Start of Material for this task

theorem maskAnd_lt (a b : Nat) : maskAnd a b < 2 ^ 16 := (BitVec.ofNat 16 a &&& BitVec.ofNat 16 b).isLt

/-- The versions the block implements of an interface, under a setting of compatibility, are those of Table 2-6. -/
theorem implemented_versions : ∀ x ∈ Safety.versions, ∀ fore : Bool, ∀ n < 16,
    bit (nativeMask x.1 + if fore then foreMask x.1 else 0) n = true ↔ n = x.2.1 ∨ (fore = true ∧ x.2.2 = some n) := by
  decide

theorem offerNow_bit {x : Nat × Nat × Option Nat} (hx : x ∈ Safety.versions) (s : State) (n : Nat) :
    bit (offerNow s x.1) n = true ↔ bit (offerMask s x.1) n = true ∧ n < 16 ∧ (n = x.2.1 ∨ (forerunner s = true ∧ x.2.2 = some n)) := by
  have himp : n < 16 → _ := implemented_versions x hx (forerunner s) n
  rw [offerNow, effOffer, bit_maskAnd]
  exact ⟨fun ⟨hn, ho, hv⟩ => ⟨ho, hn, (himp hn).mp hv⟩, fun ⟨ho, hn, hv⟩ => ⟨hn, ho, (himp hn).mpr hv⟩⟩

theorem interface_masks : ∀ x ∈ Safety.versions, x.1 ≠ 0 ∧ nativeMask x.1 + foreMask x.1 < 2 ^ 16 := by decide

theorem verData_offer {x : Nat × Nat × Option Nat} (hx : x ∈ Safety.versions) {s : State} (hc : s.gen.unchartered = false)
    (hsel : bits s.gen.verSel.toNat 0 3 = x.1) : bits (verData s) 16 16 = offerNow s x.1 := by
  obtain ⟨hne, hlow⟩ := interface_masks x hx
  have hoff : offerNow s x.1 < 2 ^ 16 := maskAnd_lt ..
  have hdata : verData s = nativeMask x.1 + foreMask x.1 + offerNow s x.1 * 2 ^ 16 := by simp [verData, hsel, hne, hc]
  rw [hdata, bits]
  omega

end Sys2Proof.Proofs.Offers

namespace Sys2Proof.Proofs
open Sys2Proof.Machine Offers

/-- Settles O53: a version is offered where both masks have its bit, and GEN_VER_DATA holds the offer in its upper half. -/
theorem effectiveOffers : Obligations.EffectiveOffers := by
  unfold Obligations.EffectiveOffers
  refine fun s x hx => ⟨offerNow_bit hx s, fun hc hsel => ?_⟩
  have hread : regValue s 0x18 = some (verData s) := rfl
  rw [hread, Option.map_some, verData_offer hx hc hsel]

end Sys2Proof.Proofs

/-! GEN_FUNC_STOP: functions told to stop, held by a load, and drained (02 R60, R61). -/
namespace Sys2Proof.Proofs.Functions
open Sys2Proof.Machine

/-- The functions that a write of GEN_FUNC_STOP leaves held until the load under way ends (02 R61). -/
def stillHeld (s : State) (w : Word) : BitVec 32 := if s.gen.chrBusy then (s.gen.funcHeld ||| s.gen.funcStop) &&& ~~~w else 0#32

/-- GEN_FUNC_STOP as a write leaves it, with what it holds and what stays stopped. -/
def stopped (s : State) (w : Word) : Gen :=
  { s.gen with funcStop := w, funcHeld := stillHeld s w, funcState := s.gen.funcState &&& (w ||| stillHeld s w) }

/-- The BCE once a write of its stop bit is in force: every job suspended. -/
def suspended (b : Bce) : Bce := { b with jobs := b.jobs.map fun j => { j with engine := none } }

/-- A write of GEN_FUNC_STOP changes the stop bits, the BCE where it stops it, and records a write of an absent function. -/
theorem funcStopWrite_eq (s : State) (v : Word) :
    ∃ f, funcStopWrite s v = { s with
      flt := f
      gen := stopped s (v &&& funcPresent s)
      bce := if (v &&& funcPresent s).getLsbD 24 then suspended s.bce else s.bce } := by
  unfold funcStopWrite
  dsimp only
  generalize (v &&& ~~~(funcPresent s) &&& 0x00FFFFFF#32 != 0#32) = absent
  generalize v &&& funcPresent s = w
  refine ⟨(if absent then ignoreWrite s (0x60 / 4) else s).flt, ?_⟩
  cases absent <;> cases w.getLsbD 24 <;> rfl

theorem stopped_in_force {s : State} {w : Word} {i : Nat} (hb : s.gen.chrBusy = true)
    (hi : s.gen.funcStop.getLsbD i = true ∨ s.gen.funcHeld.getLsbD i = true) : ((stopped s w).funcStop ||| (stopped s w).funcHeld).getLsbD i = true := by
  have hlt : i < 32 := by rcases hi with h | h <;> exact BitVec.lt_of_getLsbD h
  have hheld : (s.gen.funcHeld ||| s.gen.funcStop).getLsbD i = true := by rcases hi with h | h <;> simp [h]
  simp only [stopped, stillHeld, hb, if_true, BitVec.getLsbD_or, BitVec.getLsbD_and, BitVec.getLsbD_not, hlt, decide_true, Bool.true_and]
  rw [← BitVec.getLsbD_or, hheld]
  cases w.getLsbD i <;> rfl

theorem functionDrained_idle {s : State} {f : Nat} (hc : coreDown s = false) (hs : (funcStops s).getLsbD f = true)
    (hn : s.gen.funcState.getLsbD f = false) (hi : funcIdle s f = true) :
    functionDrained s f = { s with gen := { s.gen with funcState := s.gen.funcState ||| (1#32 <<< f) } } := by
  simp [functionDrained, hc, hs, hn, hi]

end Sys2Proof.Proofs.Functions

namespace Sys2Proof.Proofs
open Sys2Proof.Machine Functions

/-- Settles O20: `funcStopWrite_eq` gives every field that a write of GEN_FUNC_STOP leaves. -/
theorem functionsStopAndDrain : Obligations.FunctionsStopAndDrain := by
  unfold Obligations.FunctionsStopAndDrain
  refine ⟨fun v s hs => ?_, fun f s hc hst hn hi => congrArg Host.Outcome.next (functionDrained_idle hc hst hn hi)⟩
  obtain ⟨f, hw⟩ := funcStopWrite_eq s v
  refine ⟨_, congrArg Host.Outcome.next ((ctlWriteBy_admitted hs _).trans (congrArg Safety.okay hw)), rfl,
    fun hb => ?_, fun hb i => stopped_in_force hb, fun h24 => ?_, fun h24 => ?_, rfl, rfl, rfl, rfl, rfl, rfl, rfl, rfl, rfl, rfl, rfl, rfl, rfl, rfl, rfl, rfl⟩
  · simp [Safety.okay, stopped, stillHeld, hb]
  · simp only [Safety.okay, emit_bce, h24, if_true, suspended, List.mem_map]
    rintro _ ⟨j, -, rfl⟩
    rfl
  · simp only [Safety.okay, emit_bce, h24, Bool.false_eq_true, if_false]

end Sys2Proof.Proofs

/-! Steps C6, C12 and C13 of a start: the root regenerated, the random keys and the DRBG, READY (02 R66; 03 R78, R79, R98, R101). -/
namespace Sys2Proof.Proofs.StartSteps
open Sys2Proof.Machine

variable {s t u : State} {e : Nat}

/-! ### Step C6 -/

theorem geodeRegenerate_helper {h : Helper} (hr : s.gen.released = true) (h6 : s.gen.c6Done = false) (hp : s.key.pufRead = false)
    (hc : coreDown s = false) (hs : s.key.slateOn = false) (ht : s.key.tampered = false) (hh : s.flash.helper = some h) (puf : BitVec 20460)
    (flashOk : Bool) : geodeRegenerate s puf flashOk = geodeEnd s (regenFrom s h puf) := by
  simp [geodeRegenerate, hr, h6, hp, hc, hs, ht, hh]

theorem geodeEnd_c6Done (s : State) (r : Except Nat (BitVec 256)) : (geodeEnd s r).gen.c6Done = true := by
  cases r <;> simp [geodeEnd, recordPlain]

theorem geodeEnd_pufRead (s : State) (r : Except Nat (BitVec 256)) : (geodeEnd s r).key.pufRead = true := by
  cases r <;> simp [geodeEnd, recordPlain]

theorem geodeEnd_error (s : State) (c : Nat) :
    (geodeEnd s (.error c)).key = { s.key with pufRead := true, geodeFail := true, geodeCause := c } := by
  simp [geodeEnd, recordPlain]

/-! ### Step C12 -/

/-- `t` differs from `s` at most in the block's own slots and public keys, the counts of the DRBG, the free values drawn, and the IME. -/
def Provisioned (s t : State) : Prop :=
  t = { s with
    freeIx := t.freeIx, ime := t.ime
    key := { s.key with
      slots := t.key.slots, idPub := t.key.idPub, kexPub := t.key.kexPub, drbgReqs := t.key.drbgReqs, reseedDue := t.key.reseedDue } }

theorem Provisioned.trans (h : Provisioned s t) (h' : Provisioned t u) : Provisioned s u := by
  unfold Provisioned at *
  rw [h] at h'
  exact h'

theorem provisioned_writeIdentity (s : State) : Provisioned s (writeIdentity s) := by
  unfold writeIdentity
  split
  · rfl
  · dsimp only
    split
    · rfl
    · split <;> rfl

theorem provisioned_drbgTake (w : Nat) (s : State) : Provisioned s (drbgTake w s).2 := by
  unfold drbgTake
  dsimp only
  split <;> rfl

theorem provisioned_fillCatalogueKey (s : State) : Provisioned s (fillCatalogueKey s) := by
  unfold fillCatalogueKey
  split
  · rfl
  · exact (provisioned_drbgTake 256 s).trans rfl

theorem provisioned_seedPads (s : State) : Provisioned s (seedPads s) := by
  unfold seedPads
  split
  · rfl
  · exact (provisioned_drbgTake 256 s).trans rfl

/-- The mask key in use of a kill bank. -/
def maskOf (cur : Bool) (k : KillBank) : Option (BitVec 256) := if cur then k.mask1 else k.mask0

/-- Random keys fill what the kill bank lacks: the present mask key and the scrambling key stand, the roots stay (03 R98, R99). -/
theorem fillBank_eq (s : State) :
    ∃ i k, fillBank s = { s with freeIx := i, key := { s.key with kill := k } } ∧ (maskOf s.key.maskCur k).isSome = true
      ∧ k.scramble.isSome = true ∧ s.key.kill.geode = k.geode ∧ s.key.kill.bedrock = k.bedrock := by
  unfold fillBank
  extract_lets t
  have ht : ∃ i k, t = { s with freeIx := i, key := { s.key with kill := k } } ∧ (maskOf s.key.maskCur k).isSome = true
      ∧ s.key.kill.geode = k.geode ∧ s.key.kill.bedrock = k.bedrock := by
    unfold t
    split
    · next hm => exact ⟨_, s.key.kill, rfl, hm, rfl, rfl⟩
    · refine ⟨_, _, rfl, ?_⟩
      cases s.key.maskCur <;> exact ⟨rfl, rfl, rfl⟩
  obtain ⟨i, k, ht, hm, hg, hb⟩ := ht
  rw [ht]
  split
  · next hsc => exact ⟨i, k, rfl, hm, hsc, hg, hb⟩
  · exact ⟨_, { k with scramble := some _ }, rfl, hm, rfl, hg, hb⟩

/-- Step C12 with nothing waiting for a seed: the DRBG up unless the entropy source has failed, and the random keys of the kill bank (03 R98, R101). -/
theorem instantiate_eq (hw : s.key.seedWait = 0) :
    ∃ k, (maskOf s.key.maskCur k).isSome = true ∧ k.scramble.isSome = true ∧ s.key.kill.geode = k.geode ∧ s.key.kill.bedrock = k.bedrock
      ∧ Provisioned { s with
          key := { s.key with drbgUp := !s.key.drbgFail, kill := k }
          gen := { s.gen with c12Done := true, startDrbg := s.key.drbgFail } } (instantiate s) := by
  unfold instantiate
  extract_lets _ _ t
  obtain ⟨i, k, ht, hm, hsc, hg, hb⟩ := fillBank_eq t
  refine ⟨k, hm, hsc, hg, hb, ?_⟩
  rw [ht]
  refine Provisioned.trans ?_ (((provisioned_writeIdentity _).trans (provisioned_fillCatalogueKey _)).trans (provisioned_seedPads _))
  simp only [Provisioned, t, hw, Nat.zero_sub]
  exact hw.symm ▸ rfl

/-! ### What waits for random numbers -/

theorem wakeLink_idle (h : (lportAt s e).helloDue = false ∧ (lportAt s e).shareDue = false ∧ (lportAt s e).rekeyDue = false) : wakeLink s e = s := by
  obtain ⟨hh, hs, hr⟩ := h
  simp [wakeLink, hh, hs, hr]

theorem wakeLinks_idle (h : ∀ e, (lportAt s e).helloDue = false ∧ (lportAt s e).shareDue = false ∧ (lportAt s e).rekeyDue = false) :
    wakeLinks s = s := by
  unfold wakeLinks
  induction lnkPortsOf s with
  | nil => rfl
  | cons e l ih => rw [List.foldl_cons, wakeLink_idle (h e), ih]

/-- With nothing waiting for a seed, none is served (03 R100). -/
theorem serveSeed_idle (h : Safety.nothingWaitsForSeed s) : serveSeed s = s := by
  obtain ⟨hw, hg, ha, hl, hp⟩ := h
  simp [serveSeed, serveGen, serveAtt, serveLcs, wakeLinks_idle hp, hw, hg, ha, hl, bit, bits]

theorem Provisioned.nothingWaits (h : Provisioned s t) (hs : Safety.nothingWaitsForSeed s) : Safety.nothingWaitsForSeed t := by
  rw [h]
  exact hs

theorem drbgInstantiate_idle (h6 : s.gen.c6Done = true) (h10 : s.gen.c10Done = true) (h12 : s.gen.c12Done = false) (hc : coreDown s = false)
    (ht : s.key.tampered = false) (hr : s.key.retries = 0) (hs : Safety.nothingWaitsForSeed s) : drbgInstantiate s = instantiate s := by
  obtain ⟨k, -, -, -, -, hi⟩ := instantiate_eq hs.1
  have hidle : Safety.nothingWaitsForSeed (instantiate s) := hi.nothingWaits hs
  simp [drbgInstantiate, h6, h10, h12, hc, ht, hr, serveSeed_idle hidle]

End of Material for this task

◆ Your task
The listing above holds a line with "theorem geodeEnd_c6Done (s" and a line with "theorem geodeEnd_error (s". Print the stretch from the first through the second, exactly and alone.

◆ Task answer
theorem geodeEnd_c6Done (s : State) (r : Except Nat (BitVec 256)) : (geodeEnd s r).gen.c6Done = true := by
  cases r <;> simp [geodeEnd, recordPlain]

theorem geodeEnd_pufRead (s : State) (r : Except Nat (BitVec 256)) : (geodeEnd s r).key.pufRead = true := by
  cases r <;> simp [geodeEnd, recordPlain]

theorem geodeEnd_error (s : State) (c : Nat) :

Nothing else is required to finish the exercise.